I searched for a few minutes and didn't see an obvious one online, so i ended up implementing one myself. It's a little brute-force, but it works pretty well in my testing... both for the unit test I submitted above, and in the 3rd party software through which I became acquainted with metadata-extractor. I just added a couple of private static methods on class TagDescriptor that implement detection of little endian text, and changed a couple lines to invoke that code when necessary. I would be happy to submit a pull request if you're interested.

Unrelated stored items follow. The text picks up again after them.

-- ==== Sys2Proof/Laws/Runs.lean ====
section
/-!
SUPPORT. An operation of the host neither reads nor writes what the host has still to issue: performing it and putting
other operations behind it commute. So a step is the operation, whatever follows it.
-/

namespace Sys2Proof.Machine

/-- An outcome with the host's remaining operations replaced. -/
def withPending (ops : List HostOp) : Host.Outcome State Fault Refusal → Host.Outcome State Fault Refusal
  | .next t => .next (t.setPending ops)
  | .fault f => .fault f
  | .refused r => .refused r

theorem writeCarrier_setPending (ops : List HostOp) (k : Nat) (bits : List Bool) (s : State) :
    writeCarrier k bits (s.setPending ops) = (writeCarrier k bits s).setPending ops := by
  induction bits generalizing k s with
  | nil => rfl
  | cons b bs ih => exact ih (k + 1) (writeCarrierBit k b s)

theorem payWriteRange_setPending (ops : List HostOp) (a : Nat) (bytes : List Byte) (s : State) :
    payWriteRange a bytes (s.setPending ops) = (payWriteRange a bytes s).setPending ops := by
  induction bytes generalizing a s with
  | nil => rfl
  | cons v vs ih => exact ih (a + 1) (payWrite a v s)

theorem payReadRange_setPending (ops : List HostOp) (a n : Nat) (s : State) :
    payReadRange (s.setPending ops) a n = payReadRange s a n := by
  induction n generalizing a with
  | zero => rfl
  | succ n ih =>
    simp only [payReadRange, ih]
    rfl

theorem capacityChecked_setPending (ops : List HostOp) (s : State) {rest}
    (h : ∀ u, rest (u.setPending ops) = withPending ops (rest u)) :
    capacityChecked (s.setPending ops) rest = withPending ops (capacityChecked s rest) := by
  by_cases hc : cap s < need s.payLen.toNat
  · rw [capacityChecked_short hc, capacityChecked_short (s := s.setPending ops) hc]; rfl
  · rw [capacityChecked_fits (Nat.not_lt.1 hc), capacityChecked_fits (s := s.setPending ops) (Nat.not_lt.1 hc)]
    exact h (report (need s.payLen.toNat) (cap s) s)

theorem lengthChecked_setPending (ops : List HostOp) (s : State) {rest}
    (h : ∀ u, rest (u.setPending ops) = withPending ops (rest u)) :
    lengthChecked (s.setPending ops) rest = withPending ops (lengthChecked s rest) := by
  have hd : declaredLength (s.setPending ops) = declaredLength s := declaredLength_congr rfl rfl rfl
  have hc : cap (s.setPending ops) = cap s := rfl
  by_cases h1 : cap s < 32
  · rw [lengthChecked_format h1, lengthChecked_format (s := s.setPending ops) h1]; rfl
  · have h1 := Nat.not_lt.1 h1
    by_cases h2 : cap s < need (declaredLength s).toNat
    · rw [lengthChecked_truncation h1 h2,
        lengthChecked_truncation (s := s.setPending ops) h1 (by rw [hd]; exact h2), hd]
      rfl
    · have h2 := Nat.not_lt.1 h2
      rw [lengthChecked_fits h1 h2, lengthChecked_fits (s := s.setPending ops) h1 (by rw [hd]; exact h2), hd, hc]
      exact h (report (need (declaredLength s).toNat) (cap s) (s.setLenOut (declaredLength s)))

theorem positionChecked_setPending (ops : List HostOp) (s : State) {rest : State → State}
    (h : ∀ u, rest (u.setPending ops) = (rest u).setPending ops) :
    positionChecked (s.setPending ops) rest = withPending ops (positionChecked s rest) := by
  by_cases hk : s.argK.toNat < cap s
  · rw [positionChecked_inside hk, positionChecked_inside (s := s.setPending ops) hk, h]; rfl
  · rw [positionChecked_outside (Nat.not_lt.1 hk), positionChecked_outside (s := s.setPending ops) (Nat.not_lt.1 hk)]
    rfl

theorem exec_setPending (ops : List HostOp) (i : Instr) (s : State) :
    exec i (s.setPending ops) = withPending ops (exec i s) := by
  cases i with
  | nop => rfl
  | illegal101x x => rfl
  | illegal11xx x => rfl
  | check =>
    simp only [exec, execCheck]
    exact capacityChecked_setPending ops s fun u => rfl
  | declen =>
    simp only [exec, execDeclen]
    exact lengthChecked_setPending ops s fun u => rfl
  | embed =>
    simp only [exec, execEmbed]
    refine capacityChecked_setPending ops s fun u => ?_
    rw [payReadRange_setPending, State.setPending_payLen]
    cases payReadRange u 0 u.payLen.toNat with
    | error a => rfl
    | ok bytes => dsimp only; rw [writeCarrier_setPending]; rfl
  | extract =>
    simp only [exec, execExtract]
    refine lengthChecked_setPending ops s fun u => ?_
    rw [payWriteRange_setPending, State.setPending_lenOut,
      messageBytes_congr (s := u) (t := u.setPending ops) rfl rfl rfl]
    rfl
  | map =>
    simp only [exec, execMap]
    exact positionChecked_setPending ops s fun u => rfl
  | wrbit =>
    simp only [exec, execWrbit]
    exact positionChecked_setPending ops s fun u => rfl
  | rdbit =>
    simp only [exec, execRdbit]
    refine positionChecked_setPending ops s fun u => ?_
    rw [State.setPending_argK, cbit_congr (s := u) (t := u.setPending ops) rfl rfl rfl]
    rfl
  | getpix =>
    show execGetpix _ = withPending ops (execGetpix s)
    unfold execGetpix
    dsimp only
    rw [show inRange (s.setPending ops) (s.setPending ops).argX.toNat (s.setPending ops).argY.toNat
      = inRange s s.argX.toNat s.argY.toNat from rfl]
    cases inRange s s.argX.toNat s.argY.toNat <;> rfl
  | setpix =>
    show execSetpix _ = withPending ops (execSetpix s)
    unfold execSetpix
    dsimp only
    rw [show inRange (s.setPending ops) (s.setPending ops).argX.toNat (s.setPending ops).argY.toNat
      = inRange s s.argX.toNat s.argY.toNat from rfl]
    cases inRange s s.argX.toNat s.argY.toNat <;> rfl

/-- What an operation does, it does whatever the host issues after it; an operation leaves that as it is. -/
theorem perform_setPending (ops : List HostOp) (op : HostOp) (s : State) :
    perform op (s.setPending ops) = withPending ops (perform op s) := by
  cases op with
  | regWr i d =>
    by_cases h : i = 0#5
    · subst h; exact exec_setPending ops (decodeCommand d) s
    · rw [perform_regWr h, perform_regWr h]
      unfold portWrite
      cases regAt i with
      | none => rfl
      | some r => cases r <;> rfl
  | regRd i =>
    have : portRead (s.setPending ops) i = portRead s i := by
      unfold portRead
      cases regAt i with
      | none => rfl
      | some r => cases r <;> rfl
    show Host.Outcome.next ((s.setPending ops).addReply (.word (portRead (s.setPending ops) i))) = _
    rw [this]; rfl
  | loadGrid w h img =>
    show hostLoadGrid w h img (s.setPending ops) = withPending ops (hostLoadGrid w h img s)
    unfold hostLoadGrid
    rw [show loadGridFits (s.setPending ops) w h img = loadGridFits s w h img from rfl]
    cases loadGridFits s w h img <;> rfl
  | dumpGrid => rfl
  | payWr a v => rfl
  | payRd a =>
    show hostPayRd a (s.setPending ops) = withPending ops (hostPayRd a s)
    unfold hostPayRd
    rw [show payRead (s.setPending ops) a.toNat = payRead s a.toNat from rfl]
    cases payRead s a.toNat <;> rfl
  | reset => rfl

/-! ## Runs of the machine -/

theorem run_succ (M : Host.Core) (n : Nat) (s : M.State) :
    M.run (n + 1) s =
      match M.step s with
      | .next t => M.run n t
      | .fault r => .fault r
      | .refused r => .refused r := rfl

theorem core_run_next {n : Nat} {s t : State} (h : step s = .next t) : core.run (n + 1) s = core.run n t := by
  have hr := run_succ core n s
  rw [show core.step s = .next t from h] at hr
  exact hr

theorem core_run_fault {n : Nat} {s : State} {f : Fault} (h : step s = .fault f) : core.run (n + 1) s = .fault f := by
  have hr := run_succ core n s
  rw [show core.step s = .fault f from h] at hr
  exact hr

theorem core_run_refused {n : Nat} {s : State} {r : Refusal} (h : step s = .refused r) :
    core.run (n + 1) s = .refused r := by
  have hr := run_succ core n s
  rw [show core.step s = .refused r from h] at hr
  exact hr

end Sys2Proof.Machine
end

at TagDescriptor.cs line 363:
var idCode = Encoding.UTF8.GetString(commentBytes, 0, 8).TrimEnd('\0', ' ');
if (idCode == "UNICODE" && DetectLittleEndian(commentBytes, 8))
{
encodingMap["UNICODE"] = Encoding.Unicode; // swap for little endian insead
}
if (encodingMap.TryGetValue(idCode, out var encoding))
{
It has been awhile but I remember looking at moving the decoding of the tags that use the GetEncodedTextDescription method from the Descriptors to the CustomProcessTag method in the ExifTiffHandler:
It would be a fairly simple fix.
These tags currently use the GetEncodedTextDescription method:
ExifDirectoryBase.TagUserComment,
GpsDirectory.TagProcessingMethod,
GpsDirectory.TagAreaInformation